Would be interesting to trace the other connections to the PIC and see if it has the ability to communicate with the main controller or measure a voltage? The other strange thing is why this simple piece of circuitry seems prone to failure?

Still also think it's worth someone checking if it's not code protected and the PIC contents can be read, all the ICSP connections look to be on the board edge.

Rich


Title: Re: Cheap and simple repair of S7 hash board
Post by: RadekG on April 25, 2016, 09:34:24 AM
Looks like the digipot may be used for voltage binning of the the hashboards!

The two images below show chain voltage and i2c traffic from the PIC on two hashboards.

Both hashboards come from the same S7F1; both of them startup at 9.177V but about 8ms after the regulator starts to ramp the voltage the pic issues a write to the pot, and it's a different value and results in a different voltage for the two boards!

[...]

The third board in this S7 was also a '21' / 10.26V board.

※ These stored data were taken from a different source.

/-- R35, R74, R301: with an admitted table every step answers a next state: nothing is refused, no outcome but the
machine's own fault state stops it, and the table and the other parameters do not change. R315: a table that fails the
check of R80 is refused before reset and at reset, whatever `INIT` is, and with it no `step_req` is accepted, so that there
is no next state, no fault and no answer. That this holds of a halted state too, which no run has with such a table, where
R126 by itself would answer `HALTED`, is the model's choice: it takes R315 before R126 (DEDUCED,
notes/assumptions/7.md). -/
def Obligations.EveryStepAnswersNext : Prop :=
  ∀ (s : State),
    (admitted s.cfg.table = true → ∃ t, step s = .next t ∧ t.cfg = s.cfg) ∧
    (admitted s.cfg.table = false →
      (∀ (c : Config), cfgTable s.cfg.table c = none) ∧ (∀ (i : Init), hostReset i s = .refused .tableNotAdmitted) ∧
      step s = .refused .tableNotAdmitted ∧ stepAck s = none)

/-- R300, R302, R303: a step that halts has no effect on A, X, Y, SP, P, PC, CYC and memory; it records a fault, and
FAULT_ADDR is the opcode's address, or for `MEM_READ` the address of the read that failed, which is the last one made. -/
def Obligations.FaultsArePrecise : Prop :=
  ∀ (s t : State), s.halted = false → step s = .next t → t.halted = true →
    t.a = s.a ∧ t.x = s.x ∧ t.y = s.y ∧ t.sp = s.sp ∧ t.p = s.p ∧ t.pc = s.pc ∧ t.cyc = s.cyc ∧ t.mem = s.mem ∧
    ∃ f, t.fault = some f ∧ (f ≠ .memRead → t.faultAddr = s.pc) ∧
      (f = .memRead → ∃ bus, t.bus = bus ++ [.rd t.faultAddr none])

/-- R300: the four faults, their codes, their causes, and the address each records. A step that halts has met one of
them: `MEM_READ` where a read was answered with ERR, or one of the three `UNSUPPORTED` faults of the entry fetched. -/
def Obligations.EachFaultHasItsCause : Prop :=
  ∀ (s t : State), s.halted = false → step s = .next t → t.halted = true →
    (t.fault = some .memRead ∧ faultCode t.fault = 4 ∧ ∃ bus, t.bus = bus ++ [.rd t.faultAddr none]) ∨
    (t.faultAddr = s.pc ∧ ∃ op e, portAnswer s s.pc = some op ∧ s.cfg.table[op.toNat]? = some e ∧
      ((t.fault = some .unsupportedBrk ∧ faultCode t.fault = 1 ∧ e.mnemonic = .BRK ∧ s.cfg.stubs = .fault) ∨
        (t.fault = some .unsupportedRti ∧ faultCode t.fault = 2 ∧ e.mnemonic = .RTI ∧ s.cfg.stubs = .fault) ∨
        (t.fault = some .unsupportedDecimal ∧ faultCode t.fault = 3 ∧ e.mnemonic ∈ [.ADC, .SBC] ∧
          flag .d s.p = true ∧ s.cfg.decimal = .fault)))

/-- Every step keeps the invariant of the machine, from every state that meets it: memory stays in its canonical form,
the configuration stays admitted, HALTED is set exactly with a fault recorded, and FAULT_ADDR is 0 until then
(R33, R303). -/
def Obligations.StepKeepsInvariant : Prop := ∀ (s t : State), Inv s → step s = .next t → Inv t

/-- R57: the transactions of a step are its reads and then its writes, and a step that faults makes no write. -/
def Obligations.ReadsComeBeforeWrites : Prop :=
  ∀ (s t : State), s.halted = false → step s = .next t → ∃ rs ws, t.bus = rs ++ ws ∧
    (∀ x ∈ rs, x.isRead = true) ∧ (∀ x ∈ ws, x.isRead = false) ∧ (t.halted = true → ws = [])

/-- R124: a completed step adds the base count of the entry it fetched and at most two cycles more. -/
def Obligations.StepAddsBaseCycles : Prop :=
  ∀ (s t : State), s.halted = false → step s = .next t → t.halted = false → ∃ op e k,
    portAnswer s s.pc = some op ∧ s.cfg.table[op.toNat]? = some e ∧ 1 ≤ e.base ∧ k ≤ 2 ∧ t.cyc = s.cyc + e.base + k

/-- R125: no architectural result depends on CYC. Two machines that differ only in CYC by n still do after a step. -/
def Obligations.CyclesDoNotInterfere : Prop :=
  ∀ (s : State) (n : Nat), step { s with cyc := s.cyc + n } =
    match step s with
    | .next t => .next { t with cyc := t.cyc + n }
    | .fault f => .fault f
    | .refused r => .refused r

/-- R304, items 1 and 2: an ERR on the opcode fetch halts the step before any other access, one on the first operand byte
before any later access, and one on the second operand byte, which is asked for after the first, before any later access. -/
def Obligations.FetchErrorsComeFirst : Prop :=
  (∀ (s : State), s.halted = false → admitted s.cfg.table = true → portAnswer s s.pc = none →
    step s = .next (haltedBy s .memRead s.pc (s.clearBus.logRead s.pc))) ∧
  (∀ (s t : State) (e : Entry) (op : Byte), s.halted = false → admitted s.cfg.table = true →
    sees s.clearBus s.pc = some (op, t) → s.cfg.table[op.toNat]? = some e →
    (1 ≤ modeBytes e.mode → portAnswer t (s.pc + 1) = none →
      step s = .next (haltedBy s .memRead (s.pc + 1) (t.logRead (s.pc + 1)))) ∧
    (modeBytes e.mode = 2 → ∀ (b : Byte) (u : State), sees t (s.pc + 1) = some (b, u) → portAnswer u (s.pc + 2) = none →
      step s = .next (haltedBy s .memRead (s.pc + 2) (u.logRead (s.pc + 2)))))

/-! ### The addressing modes -/

/-- R101 to R114: a resolver whose pointer reads are answered, by storage or by a device, sets the effective address, the
page-crossed flag, the immediate operand or the branch offset of its mode, moves PC past the instruction, and changes
nothing else. -/
def Obligations.ResolversFollowTheirFormulas : Prop :=
  ∀ (o : Operand) (s t : State) (ptr : Word), pointer s o = some (ptr, t) → ∃ c,
    resolve o s = .ok c (t.setPC (nextPC s o)) ∧
    c.mode = o.mode ∧ c.ea = effAddr s o ptr ∧ c.pcCross = crosses s o ptr ∧ c.taken = false ∧ c.extra = 0 ∧
    (∀ b, o = .immediate b → c.opnd = b) ∧ (∀ off, o = .relative off → c.off = off)

/-- R112: the Indirect mode reads its target's low byte at the pointer, then the high byte at the start of the same page
when the pointer's low byte is 0xFF and at the next address otherwise. -/
def Obligations.IndirectStaysInItsPage : Prop :=
  ∀ (s t u : State) (hb lb lo hi : Byte) (hiaddr : Word),
    hiaddr = (if lb = 0xFF then hiLo hb 0x00 else hiLo hb lb + 1) →
    sees s (hiLo hb lb) = some (lo, t) → sees t hiaddr = some (hi, u) → ∃ c,
    resolve (.indirect (hiLo hb lb)) s = .ok c (u.setPC (s.pc + 3)) ∧ c.ea = hiLo hi lo ∧ c.pcCross = false

/-- R111 with R108: the carry out of the low byte is a page crossing in the sense of the other indexed modes: adding an
index leaves the base's page exactly when the low-byte sum exceeds 0xFF. -/
def Obligations.LowByteCarryIsPageCrossing : Prop :=
  ∀ (base : Word) (y : Byte), pagesDiffer (base + zext16 y) base = decide (0xFF < (lo8 base).toNat + y.toNat)

/-! ### The ALU and the flags -/

/-- R26, with `SetNZ` of R8: writing a flag changes exactly that bit of P; `SetNZ` makes N bit 7 of the value and Z 1
exactly for zero, and changes no other bit. -/
def Obligations.FlagWritesTouchTheirBits : Prop :=
  (∀ (f : Flag) (b : Bool) (p : Byte) (k : Nat), k < 8 →
    (setFlag f b p).getLsbD k = if k = f.bit then b else p.getLsbD k) ∧
  ∀ (v p : Byte), flag .n (setNZ v p) = v.getLsbD 7 ∧ flag .z (setNZ v p) = decide (v.toNat = 0) ∧
    ∀ k, k < 7 → k ≠ 1 → (setNZ v p).getLsbD k = p.getLsbD k

/-- R141: the adder's result is the sum modulo 256 and its carry is bit 8 of the sum; overflow is set when the operands
have the same sign and the result's differs, that is, when the signed sum lies outside -128..127. -/
def Obligations.AdderIsTheIntegerSum : Prop :=
  ∀ (a m : Byte) (cin : Bool),
    (addCore a m cin).1.toNat = (a.toNat + m.toNat + bitNat cin) % 256 ∧
    ((addCore a m cin).2.1 = true ↔ 256 ≤ a.toNat + m.toNat + bitNat cin) ∧
    ((addCore a m cin).2.2 = true ↔
      a.getLsbD 7 = m.getLsbD 7 ∧ (addCore a m cin).1.getLsbD 7 ≠ a.getLsbD 7) ∧
    ((addCore a m cin).2.2 = true ↔
      a.toInt + m.toInt + (bitNat cin : Int) < -128 ∨ 127 < a.toInt + m.toInt + (bitNat cin : Int))

/-- R142: adding the one's complement is subtracting with borrow, and C is 1 exactly when no borrow happened. -/
def Obligations.ComplementSumIsSubtraction : Prop :=
  ∀ (a m : Byte) (cin : Bool),
    (addCore a (m ^^^ 0xFF) cin).1 = a - m - (if cin then 0 else 1) ∧
    ((addCore a (m ^^^ 0xFF) cin).2.1 = true ↔ m.toNat + (1 - bitNat cin) ≤ a.toNat)

/-- R143: `Compare` writes Z for equality, C for unsigned greater or equal, and N by the policy; every other bit of P
stays, and the two policies agree exactly when the difference lies in -128..127. -/
def Obligations.CompareFollowsItsPolicy : Prop :=
  ∀ (reg m p : Byte),
    (∀ less, flag .z (compareFlags less reg m p) = decide (reg.toNat = m.toNat) ∧
      flag .c (compareFlags less reg m p) = decide (m.toNat ≤ reg.toNat) ∧
      ∀ k, 2 ≤ k → k < 7 → (compareFlags less reg m p).getLsbD k = p.getLsbD k) ∧
    flag .n (compareFlags true reg m p) = decide (reg.toNat < m.toNat) ∧
    flag .n (compareFlags false reg m p) = (reg - m).getLsbD 7 ∧
    (compareFlags true reg m p = compareFlags false reg m p ↔
      -128 ≤ (reg.toNat : Int) - m.toNat ∧ (reg.toNat : Int) - m.toNat ≤ 127)

/-- R180 to R183 as arithmetic on unsigned bytes, and that a rotate right undoes a rotate left. -/
def Obligations.ShiftsAreArithmetic : Prop :=
  ∀ (m : Byte) (cin : Bool),
    ((shiftLeft m).result.toNat = 2 * m.toNat % 256 ∧ (shiftLeft m).carry = decide (128 ≤ m.toNat)) ∧
    ((shiftRight m).result.toNat = m.toNat / 2 ∧ (shiftRight m).carry = decide (m.toNat % 2 = 1)) ∧
    ((rotateLeft cin m).result.toNat = (2 * m.toNat + bitNat cin) % 256 ∧
      (rotateLeft cin m).carry = decide (128 ≤ m.toNat)) ∧
    ((rotateRight cin m).result.toNat = m.toNat / 2 + 128 * bitNat cin ∧
      (rotateRight cin m).carry = decide (m.toNat % 2 = 1)) ∧
    rotateRight (rotateLeft cin m).carry (rotateLeft cin m).result = ⟨m, cin⟩

/-! ### The instructions: results, completion and frame -/

/-- Every instruction runs on every pair of R79, whatever the state: `exec` answers a next state, in which it has completed
or has taken a fault (`ExecCompletesOrTakesAFault`). On any other pair, which R80 keeps out of every table, `exec` refuses;
that refusal is the model's choice (notes/assumptions/7.md). -/
def Obligations.ExecCompletesOnLegalPairs : Prop :=
  ∀ (i : Instr) (s : State),
    (i.pairLegal = true → ∃ t, exec i s = .next t) ∧ (i.pairLegal = false → exec i s = .refused .illegalPair)

/-- R140, R142: ADC and SBC, where the support check passes (binary policy, or P.D = 0) and the reads are answered, by
storage or by a device. -/
def Obligations.AdcAndSbcResults : Prop :=
  ∀ (o : Operand) (s t u : State) (ptr : Word) (m : Byte), pointer s o = some (ptr, t) →
    operandSeen s o ptr t = some (m, u) → s.cfg.decimal = .binary ∨ flag .d s.p = false →
    (legalPair .ADC o.mode = true → exec (.adc o) s = .next { advanced s .ADC o ptr u with
      a := (addCore s.a m (flag .c s.p)).1
      p := adderFlags (addCore s.a m (flag .c s.p)) s.p }) ∧
    (legalPair .SBC o.mode = true → exec (.sbc o) s = .next { advanced s .SBC o ptr u with
      a := (addCore s.a (m ^^^ 0xFF) (flag .c s.p)).1
      p := adderFlags (addCore s.a (m ^^^ 0xFF) (flag .c s.p)) s.p })

/-- R29, R304: under `DECIMAL_POLICY = fault`, ADC and SBC with P.D = 1 raise `UNSUPPORTED_DECIMAL` after the pointer reads
and before the operand is read. -/
def Obligations.DecimalFaultComesBeforeTheLoad : Prop :=
  ∀ (o : Operand) (s t : State) (ptr : Word), pointer s o = some (ptr, t) → s.cfg.decimal = .fault →
    flag .d s.p = true →
    (legalPair .ADC o.mode = true → exec (.adc o) s = .next (haltedBy s .unsupportedDecimal s.pc t)) ∧
    (legalPair .SBC o.mode = true → exec (.sbc o) s = .next (haltedBy s .unsupportedDecimal s.pc t))

/-- R144 to R146: CMP, CPX and CPY write P alone, by the configured `CMP_N_POLICY`. -/
def Obligations.CompareResults : Prop :=
  ∀ (o : Operand) (s t u : State) (ptr : Word) (m : Byte), pointer s o = some (ptr, t) →
    operandSeen s o ptr t = some (m, u) →
    (legalPair .CMP o.mode = true → exec (.cmp o) s = .next { advanced s .CMP o ptr u with
      p := compareFlags (s.cfg.cmpN == .unsignedLess) s.a m s.p }) ∧
    (legalPair .CPX o.mode = true → exec (.cpx o) s = .next { advanced s .CPX o ptr u with
      p := compareFlags (s.cfg.cmpN == .unsignedLess) s.x m s.p }) ∧
    (legalPair .CPY o.mode = true → exec (.cpy o) s = .next { advanced s .CPY o ptr u with
      p := compareFlags (s.cfg.cmpN == .unsignedLess) s.y m s.p })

So on these three boards we have:

Pot Value -> Vchain
16 -> 10.38V
21 -> 10.26V

I have 9 other regulated S7 hash boards on hand and I'll try to see what values are present on those.

All my boards have the same voltage 10.59V when running.

Firstly I thoght the same like you and RichBC, I thought it can dynamically adjust voltage based on frequency and HW error rate. My opinion had good base, because CGminer starts firstly for "pre-heat" period of about 30s and then stop and restarts again. But on my boards, voltage didn't changed before or after cgminer starts or restarts. So question still remains. What is the purpouse of PIC and digi pot?

Possible answer: Public FW has removed voltage control feature. I even tried to pass "voltage" parameter with no luck.


Title: Re: Cheap and simple repair of S7 hash board
Post by: cryptichermit on April 30, 2016, 09:12:11 PM
Symptoms are very easy to check. Measure voltage between inductor and GND. If the voltage is lower than 9V, you can be sure PIC is not working. If the voltage is higher and less than 10.5V, PIC is malfunctioning, partially working and you need to remove it or remove U2.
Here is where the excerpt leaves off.